| EXERCISE |
The answer must consist only of the lines from the line with "stxZp z => cases" to the line with "clc => cases", both included, exactly as they stand below.

--- EXTRACTED RECORDS Enclosed Below ---

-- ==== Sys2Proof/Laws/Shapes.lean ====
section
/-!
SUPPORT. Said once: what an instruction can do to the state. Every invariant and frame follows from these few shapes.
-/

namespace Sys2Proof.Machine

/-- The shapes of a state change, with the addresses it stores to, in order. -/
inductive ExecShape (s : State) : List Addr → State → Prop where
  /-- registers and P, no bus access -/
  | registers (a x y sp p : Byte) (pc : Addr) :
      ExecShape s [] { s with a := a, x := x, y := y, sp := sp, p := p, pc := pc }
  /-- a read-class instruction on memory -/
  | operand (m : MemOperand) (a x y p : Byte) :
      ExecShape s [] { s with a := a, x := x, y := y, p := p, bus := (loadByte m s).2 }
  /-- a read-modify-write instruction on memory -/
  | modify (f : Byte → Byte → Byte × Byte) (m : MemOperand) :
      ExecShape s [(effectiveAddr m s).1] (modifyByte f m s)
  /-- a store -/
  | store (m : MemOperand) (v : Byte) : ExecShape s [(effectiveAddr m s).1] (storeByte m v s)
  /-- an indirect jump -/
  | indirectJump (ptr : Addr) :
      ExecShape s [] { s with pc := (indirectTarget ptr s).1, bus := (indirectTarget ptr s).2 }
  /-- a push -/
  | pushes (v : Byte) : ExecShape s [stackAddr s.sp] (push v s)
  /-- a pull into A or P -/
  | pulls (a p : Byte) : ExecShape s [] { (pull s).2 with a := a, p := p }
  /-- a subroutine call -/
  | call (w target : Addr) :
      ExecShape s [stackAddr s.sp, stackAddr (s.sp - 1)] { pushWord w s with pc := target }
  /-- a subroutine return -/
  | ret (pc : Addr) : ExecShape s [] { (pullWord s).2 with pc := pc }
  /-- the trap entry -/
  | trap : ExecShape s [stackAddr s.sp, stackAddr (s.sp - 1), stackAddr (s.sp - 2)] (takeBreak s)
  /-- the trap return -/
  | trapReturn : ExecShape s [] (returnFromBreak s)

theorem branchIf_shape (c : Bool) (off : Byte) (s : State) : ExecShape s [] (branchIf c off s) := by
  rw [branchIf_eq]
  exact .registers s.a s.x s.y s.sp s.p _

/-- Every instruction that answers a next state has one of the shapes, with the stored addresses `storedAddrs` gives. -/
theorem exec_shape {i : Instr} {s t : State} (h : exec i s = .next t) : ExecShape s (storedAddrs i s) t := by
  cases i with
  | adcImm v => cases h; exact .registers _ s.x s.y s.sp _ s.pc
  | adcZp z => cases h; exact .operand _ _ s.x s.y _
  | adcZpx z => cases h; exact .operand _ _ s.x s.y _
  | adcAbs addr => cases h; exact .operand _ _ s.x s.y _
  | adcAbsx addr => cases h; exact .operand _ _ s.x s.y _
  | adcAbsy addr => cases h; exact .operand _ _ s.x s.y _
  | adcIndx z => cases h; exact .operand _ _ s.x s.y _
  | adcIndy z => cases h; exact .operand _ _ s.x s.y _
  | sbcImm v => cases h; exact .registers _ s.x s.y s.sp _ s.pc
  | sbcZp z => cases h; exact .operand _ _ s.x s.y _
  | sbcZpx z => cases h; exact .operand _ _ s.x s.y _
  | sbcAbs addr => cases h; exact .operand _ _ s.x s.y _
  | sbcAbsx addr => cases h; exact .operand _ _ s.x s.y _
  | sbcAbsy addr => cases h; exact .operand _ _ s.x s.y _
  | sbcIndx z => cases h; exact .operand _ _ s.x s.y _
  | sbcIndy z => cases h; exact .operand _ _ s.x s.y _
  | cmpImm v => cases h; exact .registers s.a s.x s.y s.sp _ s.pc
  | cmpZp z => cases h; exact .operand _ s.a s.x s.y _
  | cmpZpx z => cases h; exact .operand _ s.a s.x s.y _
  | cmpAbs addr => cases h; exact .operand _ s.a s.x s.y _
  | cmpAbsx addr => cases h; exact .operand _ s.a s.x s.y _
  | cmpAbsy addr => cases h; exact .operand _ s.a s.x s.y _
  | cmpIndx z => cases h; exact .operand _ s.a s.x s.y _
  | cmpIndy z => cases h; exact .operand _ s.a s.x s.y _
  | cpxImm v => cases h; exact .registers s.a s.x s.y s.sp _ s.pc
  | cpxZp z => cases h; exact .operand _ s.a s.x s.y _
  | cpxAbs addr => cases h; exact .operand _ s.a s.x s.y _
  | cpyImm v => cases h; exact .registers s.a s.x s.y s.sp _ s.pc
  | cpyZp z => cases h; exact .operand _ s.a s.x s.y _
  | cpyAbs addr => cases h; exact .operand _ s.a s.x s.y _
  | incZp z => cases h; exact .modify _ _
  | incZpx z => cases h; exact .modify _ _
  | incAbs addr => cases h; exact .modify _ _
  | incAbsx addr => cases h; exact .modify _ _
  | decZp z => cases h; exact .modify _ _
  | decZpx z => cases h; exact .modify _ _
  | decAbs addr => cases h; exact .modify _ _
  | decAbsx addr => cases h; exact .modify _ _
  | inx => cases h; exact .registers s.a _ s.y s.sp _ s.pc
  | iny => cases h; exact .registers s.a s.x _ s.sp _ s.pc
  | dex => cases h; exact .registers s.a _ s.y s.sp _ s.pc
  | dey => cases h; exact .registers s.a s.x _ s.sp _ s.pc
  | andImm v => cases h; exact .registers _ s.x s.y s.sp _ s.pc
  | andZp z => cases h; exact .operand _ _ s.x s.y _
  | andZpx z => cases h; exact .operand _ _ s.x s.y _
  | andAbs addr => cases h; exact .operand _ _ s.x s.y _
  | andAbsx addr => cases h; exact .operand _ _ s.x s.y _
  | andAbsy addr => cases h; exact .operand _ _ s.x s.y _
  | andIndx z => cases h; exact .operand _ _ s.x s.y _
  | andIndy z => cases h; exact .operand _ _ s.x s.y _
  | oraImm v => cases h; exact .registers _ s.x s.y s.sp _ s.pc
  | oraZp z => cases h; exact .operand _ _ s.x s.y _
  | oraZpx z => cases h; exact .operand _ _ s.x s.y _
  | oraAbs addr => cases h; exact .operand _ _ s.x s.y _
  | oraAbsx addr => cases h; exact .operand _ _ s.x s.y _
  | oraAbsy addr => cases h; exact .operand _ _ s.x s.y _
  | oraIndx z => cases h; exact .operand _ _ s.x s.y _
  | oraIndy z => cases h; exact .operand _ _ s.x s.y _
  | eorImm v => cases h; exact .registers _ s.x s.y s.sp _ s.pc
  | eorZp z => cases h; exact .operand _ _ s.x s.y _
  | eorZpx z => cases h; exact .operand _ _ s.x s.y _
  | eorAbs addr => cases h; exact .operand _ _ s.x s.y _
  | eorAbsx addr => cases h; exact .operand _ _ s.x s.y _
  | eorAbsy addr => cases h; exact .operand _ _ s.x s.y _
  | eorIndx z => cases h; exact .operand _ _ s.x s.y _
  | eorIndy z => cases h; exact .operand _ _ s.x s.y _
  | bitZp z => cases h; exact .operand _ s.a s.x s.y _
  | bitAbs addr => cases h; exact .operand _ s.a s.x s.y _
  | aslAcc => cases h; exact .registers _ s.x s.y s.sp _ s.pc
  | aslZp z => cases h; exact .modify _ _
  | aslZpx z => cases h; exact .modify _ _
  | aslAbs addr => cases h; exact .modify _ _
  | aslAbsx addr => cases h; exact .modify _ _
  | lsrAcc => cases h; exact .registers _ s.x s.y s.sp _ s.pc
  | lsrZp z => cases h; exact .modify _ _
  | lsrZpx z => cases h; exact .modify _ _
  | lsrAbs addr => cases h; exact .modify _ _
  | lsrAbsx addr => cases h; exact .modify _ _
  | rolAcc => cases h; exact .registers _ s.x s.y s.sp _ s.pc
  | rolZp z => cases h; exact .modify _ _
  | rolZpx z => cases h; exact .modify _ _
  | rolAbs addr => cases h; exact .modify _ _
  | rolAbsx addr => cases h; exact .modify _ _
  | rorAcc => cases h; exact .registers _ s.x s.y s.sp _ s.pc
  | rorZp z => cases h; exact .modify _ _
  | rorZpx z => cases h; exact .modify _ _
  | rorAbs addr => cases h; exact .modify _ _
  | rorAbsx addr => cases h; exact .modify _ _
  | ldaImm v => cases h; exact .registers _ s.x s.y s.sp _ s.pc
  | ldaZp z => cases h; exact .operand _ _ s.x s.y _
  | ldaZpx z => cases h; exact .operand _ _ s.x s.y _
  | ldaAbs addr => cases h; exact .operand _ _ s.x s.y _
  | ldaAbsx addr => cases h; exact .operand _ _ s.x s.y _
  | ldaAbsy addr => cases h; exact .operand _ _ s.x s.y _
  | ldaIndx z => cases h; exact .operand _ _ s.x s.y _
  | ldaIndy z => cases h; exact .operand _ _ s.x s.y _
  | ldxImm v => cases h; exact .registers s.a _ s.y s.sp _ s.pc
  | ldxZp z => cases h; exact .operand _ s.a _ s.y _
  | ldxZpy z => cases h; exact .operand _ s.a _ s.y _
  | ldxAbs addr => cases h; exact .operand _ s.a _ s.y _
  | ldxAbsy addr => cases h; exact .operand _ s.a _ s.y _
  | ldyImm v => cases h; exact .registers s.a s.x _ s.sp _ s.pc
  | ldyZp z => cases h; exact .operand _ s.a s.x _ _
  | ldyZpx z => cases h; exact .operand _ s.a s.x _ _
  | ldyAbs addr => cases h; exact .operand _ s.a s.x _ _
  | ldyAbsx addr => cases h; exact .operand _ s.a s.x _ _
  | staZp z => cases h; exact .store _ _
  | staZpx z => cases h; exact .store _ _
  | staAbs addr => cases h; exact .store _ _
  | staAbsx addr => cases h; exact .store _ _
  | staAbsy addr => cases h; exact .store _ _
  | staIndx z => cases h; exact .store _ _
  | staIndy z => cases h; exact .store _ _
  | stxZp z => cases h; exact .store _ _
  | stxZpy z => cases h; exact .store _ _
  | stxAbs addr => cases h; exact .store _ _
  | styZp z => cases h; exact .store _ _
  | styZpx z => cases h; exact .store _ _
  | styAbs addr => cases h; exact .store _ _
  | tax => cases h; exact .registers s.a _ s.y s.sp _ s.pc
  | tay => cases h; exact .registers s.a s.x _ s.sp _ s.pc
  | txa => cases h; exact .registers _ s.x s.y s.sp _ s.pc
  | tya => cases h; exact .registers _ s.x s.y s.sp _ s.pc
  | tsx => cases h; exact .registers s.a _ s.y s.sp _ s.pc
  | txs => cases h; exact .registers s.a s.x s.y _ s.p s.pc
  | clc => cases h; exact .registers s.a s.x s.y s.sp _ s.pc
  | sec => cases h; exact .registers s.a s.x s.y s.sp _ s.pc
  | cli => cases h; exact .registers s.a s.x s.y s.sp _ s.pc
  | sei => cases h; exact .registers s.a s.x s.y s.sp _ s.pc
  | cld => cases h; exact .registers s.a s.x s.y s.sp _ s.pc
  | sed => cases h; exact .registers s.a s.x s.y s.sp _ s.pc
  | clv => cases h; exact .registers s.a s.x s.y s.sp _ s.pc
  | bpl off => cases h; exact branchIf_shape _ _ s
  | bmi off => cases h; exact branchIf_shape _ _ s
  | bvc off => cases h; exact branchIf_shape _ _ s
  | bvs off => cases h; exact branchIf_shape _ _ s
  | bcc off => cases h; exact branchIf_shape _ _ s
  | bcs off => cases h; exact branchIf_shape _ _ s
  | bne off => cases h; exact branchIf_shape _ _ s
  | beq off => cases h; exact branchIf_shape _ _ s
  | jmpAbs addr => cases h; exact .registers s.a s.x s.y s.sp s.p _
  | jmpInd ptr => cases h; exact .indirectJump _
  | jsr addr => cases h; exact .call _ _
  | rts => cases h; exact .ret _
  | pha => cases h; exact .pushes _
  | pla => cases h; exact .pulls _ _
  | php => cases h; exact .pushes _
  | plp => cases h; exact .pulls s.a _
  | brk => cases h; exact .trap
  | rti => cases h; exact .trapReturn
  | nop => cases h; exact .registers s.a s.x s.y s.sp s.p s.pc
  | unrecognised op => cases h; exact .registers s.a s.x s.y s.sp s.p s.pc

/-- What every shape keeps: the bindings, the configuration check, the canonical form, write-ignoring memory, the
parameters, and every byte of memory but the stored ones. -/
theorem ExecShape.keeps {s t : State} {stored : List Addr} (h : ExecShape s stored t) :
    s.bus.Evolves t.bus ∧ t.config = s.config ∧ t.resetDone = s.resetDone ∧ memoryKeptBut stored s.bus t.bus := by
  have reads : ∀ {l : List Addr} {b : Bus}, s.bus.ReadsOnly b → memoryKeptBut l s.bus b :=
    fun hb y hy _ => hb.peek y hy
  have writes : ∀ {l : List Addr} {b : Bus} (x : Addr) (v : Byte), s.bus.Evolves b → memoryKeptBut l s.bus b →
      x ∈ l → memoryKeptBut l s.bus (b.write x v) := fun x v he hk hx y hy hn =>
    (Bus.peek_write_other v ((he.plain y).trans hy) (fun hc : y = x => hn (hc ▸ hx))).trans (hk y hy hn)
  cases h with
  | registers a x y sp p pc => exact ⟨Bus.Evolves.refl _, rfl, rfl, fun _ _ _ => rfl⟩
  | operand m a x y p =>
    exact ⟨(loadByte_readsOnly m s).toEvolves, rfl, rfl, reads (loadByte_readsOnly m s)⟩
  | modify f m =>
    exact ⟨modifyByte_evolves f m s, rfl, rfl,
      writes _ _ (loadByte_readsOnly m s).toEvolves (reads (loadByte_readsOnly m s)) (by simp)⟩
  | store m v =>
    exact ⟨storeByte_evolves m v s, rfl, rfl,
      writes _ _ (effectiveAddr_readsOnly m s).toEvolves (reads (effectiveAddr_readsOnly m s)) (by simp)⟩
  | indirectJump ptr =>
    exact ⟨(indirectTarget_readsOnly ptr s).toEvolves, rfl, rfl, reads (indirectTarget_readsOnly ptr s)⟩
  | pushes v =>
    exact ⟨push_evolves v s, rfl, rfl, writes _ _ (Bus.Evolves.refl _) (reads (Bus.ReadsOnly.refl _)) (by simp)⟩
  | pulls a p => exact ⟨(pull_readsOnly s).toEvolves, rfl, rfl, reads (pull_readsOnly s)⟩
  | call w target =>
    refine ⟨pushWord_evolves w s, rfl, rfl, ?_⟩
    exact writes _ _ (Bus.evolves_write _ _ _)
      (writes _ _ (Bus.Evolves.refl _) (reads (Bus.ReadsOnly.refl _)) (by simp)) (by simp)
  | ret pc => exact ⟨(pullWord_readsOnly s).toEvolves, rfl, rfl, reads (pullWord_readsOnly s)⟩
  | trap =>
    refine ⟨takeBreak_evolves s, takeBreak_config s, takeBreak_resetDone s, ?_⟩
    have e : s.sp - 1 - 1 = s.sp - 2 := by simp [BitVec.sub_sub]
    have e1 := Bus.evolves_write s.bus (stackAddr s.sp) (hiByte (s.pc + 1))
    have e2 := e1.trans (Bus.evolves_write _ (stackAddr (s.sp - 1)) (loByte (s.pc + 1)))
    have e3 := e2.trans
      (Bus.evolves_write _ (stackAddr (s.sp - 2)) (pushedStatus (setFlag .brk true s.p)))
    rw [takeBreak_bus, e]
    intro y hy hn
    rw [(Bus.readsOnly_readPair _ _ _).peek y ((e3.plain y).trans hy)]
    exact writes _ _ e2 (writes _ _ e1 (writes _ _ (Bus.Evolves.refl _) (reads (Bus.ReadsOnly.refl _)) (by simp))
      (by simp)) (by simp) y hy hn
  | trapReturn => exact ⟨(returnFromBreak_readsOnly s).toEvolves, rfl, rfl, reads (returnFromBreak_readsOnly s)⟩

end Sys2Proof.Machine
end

--- End of Enclosed EXTRACTED RECORDS ---

| PROBLEM SOLUTION |
  | stxZp z => cases h; exact .store _ _
  | stxZpy z => cases h; exact .store _ _
  | stxAbs addr => cases h; exact .store _ _
  | styZp z => cases h; exact .store _ _
  | styZpx z => cases h; exact .store _ _
  | styAbs addr => cases h; exact .store _ _
  | tax => cases h; exact .registers s.a _ s.y s.sp _ s.pc
  | tay => cases h; exact .registers s.a s.x _ s.sp _ s.pc
  | txa => cases h; exact .registers _ s.x s.y s.sp _ s.pc
  | tya => cases h; exact .registers _ s.x s.y s.sp _ s.pc
  | tsx => cases h; exact .registers s.a _ s.y s.sp _ s.pc
  | txs => cases h; exact .registers s.a s.x s.y _ s.p s.pc
  | clc => cases h; exact .registers s.a s.x s.y s.sp _ s.pc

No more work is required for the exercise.